Tuesday, April 26, 2011


Winnipeg - Last night history was made as Ryan van Berkel became the youngest and first non-Winnipeg-born man to have been named Commodore of the Victoria Beach Yacht Club. In his calculated ouster of former Commodore Kenneth Taylor, Mr. van Berkel executed perhaps the most deft palace coup in leisure club politics since Billy Jean King managed to (briefly) hold the Chairmanship at Augusta National in the early 1970s.
Mr. van Berkel's campaign was a discrete and sure-handed manipulation of the gears of power. The Victoria Beach Council was firmly onside and the local business lobby, led by captain of industry Daniel S. Schott, quietly made it known that it would not oppose Mr. van Berkel, who himself comes from a bureaucratic background.
However, the van Berkel administration has already come under fire for being close to Portage Avenue, Manitoba's gilded centre of finance. His senior adviser, AJ Tooley (who was thought to be a candidate for the commodoreship before his girlfriend became embroiled in a corn-related licensing scandal), is a well-known commodities broker and has long moved in the posh circles of prairie money managing. There have been complaints from the right, too, who worry that Matthew McLeod, once crew to Mr. van Berkel and now a leader in the Manitoba Teacher's Union will hold too much sway in the nascent cabinet.

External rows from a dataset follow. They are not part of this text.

-- ==== Sys2Proof/Machine/Jtag.lean ====
section
/-! DEFINITION. The JTAG ports of the dies (R451, R452). -/

namespace Sys2Proof.Machine

/-- A die's JTAG port. -/
def getJtag (s : State) (d : DieId) : Jtag := mget {} s.start.jtag d.val

/-- Storing a die's JTAG port. -/
def setJtag (d : DieId) (x : Jtag) (s : State) : State :=
  { s with start := { s.start with jtag := mset {} s.start.jtag d.val x } }

/-- Cells of a boundary register. -/
def boundaryCells : Nat := 1152

/-- A boundary register's contents from the bits shifted in; cells that none reached hold 0. -/
def cellsOf (bits : List Bool) : List Bool := (List.range boundaryCells).map fun i => bits.getD i false

/-- A die's IDCODE. -/
def idcode : BitVec 32 := 0x15A17A6B

/-- The data register that an instruction selects, as it is captured: IDCODE, the boundary register, or the bypass bit. -/
def jtagDr (x : Jtag) : List Bool :=
  if x.ir = 1 then (List.range 32).map idcode.getLsbD
  else if x.ir = 0 ∨ x.ir = 2 then cellsOf x.cells
  else [false]

/-- Loading an instruction that takes the pins: outside Sketch the port acts as BYPASS (R452). -/
def takePins (d : DieId) (x : Jtag) (s : State) : State :=
  if stageOf s = 1 then setJtag d { x with driving := true } s else setJtag d { getJtag s d with ir := 0xFF } s

/-- EXTEST (R451, R452): the boundary register, with the bits shifted in, drives the pins. -/
def execExtest (d : DieId) (bits : List Bool) (s : State) : Host.Outcome State Fault Refusal :=
  .next (takePins d { getJtag s d with ir := 0, cells := cellsOf bits, float := false } s)

/-- IDCODE (R451). -/
def execIdcode (d : DieId) (s : State) : Host.Outcome State Fault Refusal := .next (setJtag d { getJtag s d with ir := 1 } s)

/-- SAMPLE/PRELOAD (R451): the boundary register takes the bits, from the pins or shifted in. -/
def execSamplePreload (d : DieId) (bits : List Bool) (s : State) : Host.Outcome State Fault Refusal :=
  .next (setJtag d { getJtag s d with ir := 2, cells := cellsOf bits } s)

/-- CLAMP (R451, R452): the pins keep what the boundary register holds. -/
def execClamp (d : DieId) (s : State) : Host.Outcome State Fault Refusal :=
  .next (takePins d { getJtag s d with ir := 4, float := false } s)

/-- HIGHZ (R451, R452): the pins float. -/
def execHighz (d : DieId) (s : State) : Host.Outcome State Fault Refusal :=
  .next (takePins d { getJtag s d with ir := 5, float := true } s)

/-- BYPASS (R451). -/
def execBypass (d : DieId) (s : State) : Host.Outcome State Fault Refusal :=
  .next (setJtag d { getJtag s d with ir := 0xFF } s)

/-- A TAP reset (R451, R452): IDCODE is selected, and the pins return to normal function. -/
def execTapReset (d : DieId) (s : State) : Host.Outcome State Fault Refusal :=
  .next (setJtag d { getJtag s d with ir := 1, driving := false, float := false } s)

end Sys2Proof.Machine
end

On election night, though, it was nothing but hearty handshakes and a surprisingly greasy snack table. In an electric moment Commodore-elect van Berkel took the stage to thunderous applause and the familiar strains of Eric Clapton's 'My Father's Eyes'. Victoria Beach, having grappled with the Erosion Question throughout a frigid and grueling winter, is a tense community these days and he acknowledged that he has much work to do in healing a house divided.
Unsurprisingly, he echoed another leader, Abraham Lincoln, who also seized the reigns of power as strife and misunderstanding threatened his community. "From Sunset all the way to Mike Bay," said Mr. van Berkel, "we are not enemies, but friends. We must not be enemies. Though passion may have strained it must not break our bonds of affection. The mystic chords of memory, stretching from every barbecue and deck to every sports day and masquerade all over this broad land, will yet swell the chorus of the Beach, when again touched, as surely it will be, by the better angels of our nature."
A somewhat puzzled crowd cheered and looked on in awe at their new leader.